(Saved entries)
____________________
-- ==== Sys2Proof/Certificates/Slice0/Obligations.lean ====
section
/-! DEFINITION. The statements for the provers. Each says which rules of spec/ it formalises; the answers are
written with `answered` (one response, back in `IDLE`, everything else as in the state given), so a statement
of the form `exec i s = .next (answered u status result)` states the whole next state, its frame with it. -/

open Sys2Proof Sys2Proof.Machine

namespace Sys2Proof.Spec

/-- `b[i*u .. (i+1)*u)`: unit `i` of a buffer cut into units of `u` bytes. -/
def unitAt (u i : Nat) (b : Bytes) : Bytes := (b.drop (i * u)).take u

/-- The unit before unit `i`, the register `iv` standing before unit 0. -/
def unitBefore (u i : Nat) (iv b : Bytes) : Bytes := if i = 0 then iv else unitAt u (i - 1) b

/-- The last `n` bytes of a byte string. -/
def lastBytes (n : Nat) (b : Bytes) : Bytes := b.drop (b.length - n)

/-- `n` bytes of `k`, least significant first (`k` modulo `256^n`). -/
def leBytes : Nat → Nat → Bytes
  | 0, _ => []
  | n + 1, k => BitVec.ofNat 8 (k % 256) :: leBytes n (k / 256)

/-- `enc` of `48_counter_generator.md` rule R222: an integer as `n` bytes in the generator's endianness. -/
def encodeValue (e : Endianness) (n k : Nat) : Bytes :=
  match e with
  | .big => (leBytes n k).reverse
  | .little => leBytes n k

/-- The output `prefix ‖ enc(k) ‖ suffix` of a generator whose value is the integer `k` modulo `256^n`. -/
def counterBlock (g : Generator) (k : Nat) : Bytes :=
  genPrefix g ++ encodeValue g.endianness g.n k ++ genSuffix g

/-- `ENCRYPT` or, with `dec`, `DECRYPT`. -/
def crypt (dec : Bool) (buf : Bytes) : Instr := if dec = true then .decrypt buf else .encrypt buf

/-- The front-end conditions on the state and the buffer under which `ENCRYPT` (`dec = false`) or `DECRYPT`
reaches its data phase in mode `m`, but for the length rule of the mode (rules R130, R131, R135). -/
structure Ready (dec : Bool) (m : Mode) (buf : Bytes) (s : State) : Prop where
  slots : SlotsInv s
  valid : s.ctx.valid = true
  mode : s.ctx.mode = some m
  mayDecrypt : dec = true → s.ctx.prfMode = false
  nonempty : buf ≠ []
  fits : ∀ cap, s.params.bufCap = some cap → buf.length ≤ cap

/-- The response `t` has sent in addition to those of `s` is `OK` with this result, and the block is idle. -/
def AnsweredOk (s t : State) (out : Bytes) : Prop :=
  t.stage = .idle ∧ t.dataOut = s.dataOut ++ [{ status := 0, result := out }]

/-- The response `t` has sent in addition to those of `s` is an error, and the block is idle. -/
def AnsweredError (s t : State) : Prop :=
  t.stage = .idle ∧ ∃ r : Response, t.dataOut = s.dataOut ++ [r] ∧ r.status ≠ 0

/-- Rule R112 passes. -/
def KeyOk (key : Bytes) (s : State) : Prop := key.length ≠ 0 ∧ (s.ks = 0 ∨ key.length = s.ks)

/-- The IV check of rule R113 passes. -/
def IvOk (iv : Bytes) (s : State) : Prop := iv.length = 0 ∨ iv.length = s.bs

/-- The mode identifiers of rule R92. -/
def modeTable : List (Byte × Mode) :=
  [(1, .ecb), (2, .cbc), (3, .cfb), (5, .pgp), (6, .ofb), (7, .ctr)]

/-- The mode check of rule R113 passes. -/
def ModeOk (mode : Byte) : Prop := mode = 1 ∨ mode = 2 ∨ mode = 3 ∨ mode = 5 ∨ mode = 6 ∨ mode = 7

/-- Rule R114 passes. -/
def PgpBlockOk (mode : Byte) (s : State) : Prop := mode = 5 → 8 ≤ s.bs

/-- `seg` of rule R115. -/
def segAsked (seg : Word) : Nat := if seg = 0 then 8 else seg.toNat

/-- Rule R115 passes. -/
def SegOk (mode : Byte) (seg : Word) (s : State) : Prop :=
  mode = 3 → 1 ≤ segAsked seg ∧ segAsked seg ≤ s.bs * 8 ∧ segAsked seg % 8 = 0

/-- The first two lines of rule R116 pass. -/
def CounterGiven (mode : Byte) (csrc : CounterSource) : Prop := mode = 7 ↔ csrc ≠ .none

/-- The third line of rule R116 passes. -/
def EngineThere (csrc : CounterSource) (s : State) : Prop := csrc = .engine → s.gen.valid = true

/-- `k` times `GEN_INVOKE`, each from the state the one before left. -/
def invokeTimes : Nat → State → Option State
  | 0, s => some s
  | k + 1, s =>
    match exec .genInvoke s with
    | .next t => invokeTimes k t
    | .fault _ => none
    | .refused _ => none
____________________
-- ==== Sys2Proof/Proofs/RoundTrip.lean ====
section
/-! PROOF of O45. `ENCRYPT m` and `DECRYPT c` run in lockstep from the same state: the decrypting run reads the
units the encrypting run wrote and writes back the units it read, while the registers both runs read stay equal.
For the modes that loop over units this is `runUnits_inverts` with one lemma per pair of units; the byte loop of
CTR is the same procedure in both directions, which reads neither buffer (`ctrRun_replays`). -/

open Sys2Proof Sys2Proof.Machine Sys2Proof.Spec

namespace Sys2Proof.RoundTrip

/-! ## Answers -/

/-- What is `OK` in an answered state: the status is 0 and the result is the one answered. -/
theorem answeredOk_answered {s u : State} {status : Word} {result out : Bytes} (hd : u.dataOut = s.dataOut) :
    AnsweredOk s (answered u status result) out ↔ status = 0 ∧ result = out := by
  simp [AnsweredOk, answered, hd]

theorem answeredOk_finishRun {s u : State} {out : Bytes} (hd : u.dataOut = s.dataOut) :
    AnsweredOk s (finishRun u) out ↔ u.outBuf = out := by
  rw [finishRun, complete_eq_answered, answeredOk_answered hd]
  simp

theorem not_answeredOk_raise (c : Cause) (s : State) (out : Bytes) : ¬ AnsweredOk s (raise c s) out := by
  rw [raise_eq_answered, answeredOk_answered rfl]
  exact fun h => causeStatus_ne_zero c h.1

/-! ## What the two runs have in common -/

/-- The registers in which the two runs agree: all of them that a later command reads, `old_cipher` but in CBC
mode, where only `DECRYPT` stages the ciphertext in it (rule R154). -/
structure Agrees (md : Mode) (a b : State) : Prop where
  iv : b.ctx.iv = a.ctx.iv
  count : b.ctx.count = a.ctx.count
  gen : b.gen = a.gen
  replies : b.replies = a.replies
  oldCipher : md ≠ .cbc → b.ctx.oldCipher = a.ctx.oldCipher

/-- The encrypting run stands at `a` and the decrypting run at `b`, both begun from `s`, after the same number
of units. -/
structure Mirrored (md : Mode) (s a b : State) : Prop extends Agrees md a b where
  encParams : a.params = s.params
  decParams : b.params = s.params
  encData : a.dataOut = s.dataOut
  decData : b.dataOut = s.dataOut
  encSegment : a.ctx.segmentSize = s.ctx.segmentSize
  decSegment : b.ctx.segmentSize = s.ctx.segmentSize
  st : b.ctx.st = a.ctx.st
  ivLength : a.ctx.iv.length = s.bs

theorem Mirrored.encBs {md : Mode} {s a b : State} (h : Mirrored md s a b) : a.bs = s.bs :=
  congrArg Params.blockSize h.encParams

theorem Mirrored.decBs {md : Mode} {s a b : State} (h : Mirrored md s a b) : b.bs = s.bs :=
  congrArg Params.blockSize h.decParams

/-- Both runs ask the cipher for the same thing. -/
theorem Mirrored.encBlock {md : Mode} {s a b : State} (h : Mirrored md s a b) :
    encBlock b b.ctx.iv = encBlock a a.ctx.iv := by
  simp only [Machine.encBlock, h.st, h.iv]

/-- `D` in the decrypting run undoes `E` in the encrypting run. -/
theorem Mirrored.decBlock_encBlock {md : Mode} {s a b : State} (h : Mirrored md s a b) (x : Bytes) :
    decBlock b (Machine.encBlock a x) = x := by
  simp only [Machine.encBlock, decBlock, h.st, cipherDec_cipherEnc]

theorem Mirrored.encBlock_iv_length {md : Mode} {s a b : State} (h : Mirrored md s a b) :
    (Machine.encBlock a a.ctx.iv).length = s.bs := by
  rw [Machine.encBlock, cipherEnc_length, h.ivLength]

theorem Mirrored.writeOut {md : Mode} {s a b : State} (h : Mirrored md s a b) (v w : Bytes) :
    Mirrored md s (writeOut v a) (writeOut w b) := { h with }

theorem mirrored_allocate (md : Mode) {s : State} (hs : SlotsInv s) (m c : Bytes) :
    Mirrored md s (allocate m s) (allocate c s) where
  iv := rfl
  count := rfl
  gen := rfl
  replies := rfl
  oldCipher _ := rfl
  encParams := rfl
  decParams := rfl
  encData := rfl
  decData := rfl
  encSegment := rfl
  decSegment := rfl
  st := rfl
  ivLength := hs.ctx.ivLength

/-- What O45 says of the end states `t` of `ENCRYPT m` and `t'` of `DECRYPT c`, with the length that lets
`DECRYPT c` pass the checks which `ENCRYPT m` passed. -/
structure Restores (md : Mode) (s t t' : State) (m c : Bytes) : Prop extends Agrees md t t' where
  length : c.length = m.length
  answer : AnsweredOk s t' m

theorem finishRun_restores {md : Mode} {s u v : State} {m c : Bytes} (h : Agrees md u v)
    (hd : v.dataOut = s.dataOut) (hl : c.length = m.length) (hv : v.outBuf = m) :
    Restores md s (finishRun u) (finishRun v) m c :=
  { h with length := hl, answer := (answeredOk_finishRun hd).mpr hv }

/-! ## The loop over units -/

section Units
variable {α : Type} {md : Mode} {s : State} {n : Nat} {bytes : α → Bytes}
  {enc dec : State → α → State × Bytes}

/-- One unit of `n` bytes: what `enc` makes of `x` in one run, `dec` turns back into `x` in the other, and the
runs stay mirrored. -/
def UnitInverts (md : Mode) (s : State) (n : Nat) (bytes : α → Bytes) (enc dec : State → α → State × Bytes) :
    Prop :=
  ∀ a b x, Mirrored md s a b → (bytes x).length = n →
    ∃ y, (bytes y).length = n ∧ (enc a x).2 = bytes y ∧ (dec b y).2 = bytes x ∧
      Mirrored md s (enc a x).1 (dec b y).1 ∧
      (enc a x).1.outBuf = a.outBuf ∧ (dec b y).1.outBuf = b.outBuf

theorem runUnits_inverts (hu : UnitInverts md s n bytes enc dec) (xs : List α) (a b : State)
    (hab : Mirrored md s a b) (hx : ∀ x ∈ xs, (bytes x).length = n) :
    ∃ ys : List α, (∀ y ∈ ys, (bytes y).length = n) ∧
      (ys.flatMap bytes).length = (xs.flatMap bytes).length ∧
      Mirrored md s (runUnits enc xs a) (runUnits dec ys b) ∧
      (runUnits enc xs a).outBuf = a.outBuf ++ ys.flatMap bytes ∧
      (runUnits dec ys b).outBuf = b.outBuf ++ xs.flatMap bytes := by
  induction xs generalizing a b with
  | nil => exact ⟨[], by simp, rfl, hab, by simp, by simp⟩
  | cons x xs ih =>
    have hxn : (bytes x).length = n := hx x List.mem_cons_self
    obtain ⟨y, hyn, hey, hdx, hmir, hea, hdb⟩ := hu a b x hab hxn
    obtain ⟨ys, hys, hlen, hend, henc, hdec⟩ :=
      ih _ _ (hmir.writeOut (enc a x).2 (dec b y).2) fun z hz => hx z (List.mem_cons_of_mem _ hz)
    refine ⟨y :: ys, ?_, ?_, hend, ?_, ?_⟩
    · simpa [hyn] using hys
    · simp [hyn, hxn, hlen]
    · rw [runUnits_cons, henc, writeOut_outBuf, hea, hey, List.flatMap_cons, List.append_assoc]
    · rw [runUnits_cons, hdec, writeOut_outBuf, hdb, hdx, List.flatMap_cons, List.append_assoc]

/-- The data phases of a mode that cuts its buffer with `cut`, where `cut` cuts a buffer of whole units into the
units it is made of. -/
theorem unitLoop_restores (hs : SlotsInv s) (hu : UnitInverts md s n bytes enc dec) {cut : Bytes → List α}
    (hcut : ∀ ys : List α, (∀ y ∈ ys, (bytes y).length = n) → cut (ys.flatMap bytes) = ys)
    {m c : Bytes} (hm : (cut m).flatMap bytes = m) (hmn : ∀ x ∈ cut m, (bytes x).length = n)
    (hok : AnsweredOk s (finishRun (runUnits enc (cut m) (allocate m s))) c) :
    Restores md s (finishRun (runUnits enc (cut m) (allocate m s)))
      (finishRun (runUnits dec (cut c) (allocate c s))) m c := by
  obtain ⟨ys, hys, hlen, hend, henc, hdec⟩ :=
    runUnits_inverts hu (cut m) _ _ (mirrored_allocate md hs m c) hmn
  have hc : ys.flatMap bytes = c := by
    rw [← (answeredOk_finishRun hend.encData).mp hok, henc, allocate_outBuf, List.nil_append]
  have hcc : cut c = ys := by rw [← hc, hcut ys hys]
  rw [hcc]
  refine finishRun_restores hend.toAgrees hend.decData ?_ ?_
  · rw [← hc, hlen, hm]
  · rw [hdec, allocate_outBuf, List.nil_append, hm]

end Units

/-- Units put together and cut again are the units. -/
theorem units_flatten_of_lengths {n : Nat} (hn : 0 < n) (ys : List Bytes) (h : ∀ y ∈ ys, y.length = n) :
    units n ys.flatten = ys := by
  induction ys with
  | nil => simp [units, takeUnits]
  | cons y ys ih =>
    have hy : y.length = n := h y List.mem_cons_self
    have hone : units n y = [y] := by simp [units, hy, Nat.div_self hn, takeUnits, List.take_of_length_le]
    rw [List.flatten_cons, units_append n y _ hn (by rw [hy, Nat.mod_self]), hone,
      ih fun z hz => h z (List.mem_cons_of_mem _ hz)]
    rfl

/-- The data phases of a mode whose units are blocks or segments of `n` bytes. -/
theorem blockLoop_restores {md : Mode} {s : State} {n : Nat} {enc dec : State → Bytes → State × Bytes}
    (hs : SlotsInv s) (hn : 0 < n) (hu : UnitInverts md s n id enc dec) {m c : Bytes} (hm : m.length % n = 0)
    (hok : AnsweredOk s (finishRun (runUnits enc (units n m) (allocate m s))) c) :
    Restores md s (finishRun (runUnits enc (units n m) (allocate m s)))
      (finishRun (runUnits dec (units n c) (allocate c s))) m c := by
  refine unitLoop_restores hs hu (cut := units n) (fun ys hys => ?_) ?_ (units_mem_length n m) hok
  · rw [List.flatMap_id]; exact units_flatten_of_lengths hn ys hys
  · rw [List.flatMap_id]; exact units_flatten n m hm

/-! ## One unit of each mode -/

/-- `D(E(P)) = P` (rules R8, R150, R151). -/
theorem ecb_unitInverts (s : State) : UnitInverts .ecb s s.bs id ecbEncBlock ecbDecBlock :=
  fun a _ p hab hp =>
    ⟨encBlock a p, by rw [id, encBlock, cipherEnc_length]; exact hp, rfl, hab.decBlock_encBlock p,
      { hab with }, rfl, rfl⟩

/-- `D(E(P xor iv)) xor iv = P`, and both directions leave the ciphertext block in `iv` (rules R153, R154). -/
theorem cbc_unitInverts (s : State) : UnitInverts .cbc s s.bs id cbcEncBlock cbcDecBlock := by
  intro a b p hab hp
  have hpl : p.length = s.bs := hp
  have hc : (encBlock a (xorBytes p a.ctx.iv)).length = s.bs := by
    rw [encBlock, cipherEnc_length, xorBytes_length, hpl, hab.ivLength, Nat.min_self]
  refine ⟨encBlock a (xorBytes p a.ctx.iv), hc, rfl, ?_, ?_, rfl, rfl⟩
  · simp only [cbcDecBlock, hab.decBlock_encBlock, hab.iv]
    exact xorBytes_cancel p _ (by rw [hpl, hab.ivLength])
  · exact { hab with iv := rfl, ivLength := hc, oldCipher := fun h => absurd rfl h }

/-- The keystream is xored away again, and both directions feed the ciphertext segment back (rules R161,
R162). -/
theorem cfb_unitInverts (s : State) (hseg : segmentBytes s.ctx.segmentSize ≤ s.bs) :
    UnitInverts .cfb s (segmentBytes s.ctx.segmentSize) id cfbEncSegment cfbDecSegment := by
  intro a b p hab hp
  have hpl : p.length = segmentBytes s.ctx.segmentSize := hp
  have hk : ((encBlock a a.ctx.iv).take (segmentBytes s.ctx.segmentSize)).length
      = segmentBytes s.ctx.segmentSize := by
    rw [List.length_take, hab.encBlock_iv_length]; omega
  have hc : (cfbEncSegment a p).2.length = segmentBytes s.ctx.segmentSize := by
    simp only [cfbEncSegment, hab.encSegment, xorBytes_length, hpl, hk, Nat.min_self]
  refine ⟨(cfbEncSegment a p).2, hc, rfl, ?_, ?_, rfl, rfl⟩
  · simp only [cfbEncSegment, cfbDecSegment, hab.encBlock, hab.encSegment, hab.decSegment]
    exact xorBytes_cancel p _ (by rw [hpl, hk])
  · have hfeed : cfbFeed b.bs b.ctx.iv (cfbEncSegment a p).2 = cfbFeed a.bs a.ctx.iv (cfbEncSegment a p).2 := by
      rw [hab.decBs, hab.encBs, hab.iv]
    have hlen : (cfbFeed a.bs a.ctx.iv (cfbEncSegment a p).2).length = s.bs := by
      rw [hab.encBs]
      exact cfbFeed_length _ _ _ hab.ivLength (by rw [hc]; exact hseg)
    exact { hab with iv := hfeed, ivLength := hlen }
____________________
What the exercise asks -> Once you find the line with "b.bs = s.bs" above, print it and every line after it up to and including the line with "decSegment := rfl", exactly as written and nothing else.

Solution to this problem ->
theorem Mirrored.decBs {md : Mode} {s a b : State} (h : Mirrored md s a b) : b.bs = s.bs :=
  congrArg Params.blockSize h.decParams

/-- Both runs ask the cipher for the same thing. -/
theorem Mirrored.encBlock {md : Mode} {s a b : State} (h : Mirrored md s a b) :
    encBlock b b.ctx.iv = encBlock a a.ctx.iv := by
  simp only [Machine.encBlock, h.st, h.iv]

/-- `D` in the decrypting run undoes `E` in the encrypting run. -/
theorem Mirrored.decBlock_encBlock {md : Mode} {s a b : State} (h : Mirrored md s a b) (x : Bytes) :
    decBlock b (Machine.encBlock a x) = x := by
  simp only [Machine.encBlock, decBlock, h.st, cipherDec_cipherEnc]

theorem Mirrored.encBlock_iv_length {md : Mode} {s a b : State} (h : Mirrored md s a b) :
    (Machine.encBlock a a.ctx.iv).length = s.bs := by
  rw [Machine.encBlock, cipherEnc_length, h.ivLength]

theorem Mirrored.writeOut {md : Mode} {s a b : State} (h : Mirrored md s a b) (v w : Bytes) :
    Mirrored md s (writeOut v a) (writeOut w b) := { h with }

theorem mirrored_allocate (md : Mode) {s : State} (hs : SlotsInv s) (m c : Bytes) :
    Mirrored md s (allocate m s) (allocate c s) where
  iv := rfl
  count := rfl
  gen := rfl
  replies := rfl
  oldCipher _ := rfl
  encParams := rfl
  decParams := rfl
  encData := rfl
  decData := rfl
  encSegment := rfl
  decSegment := rfl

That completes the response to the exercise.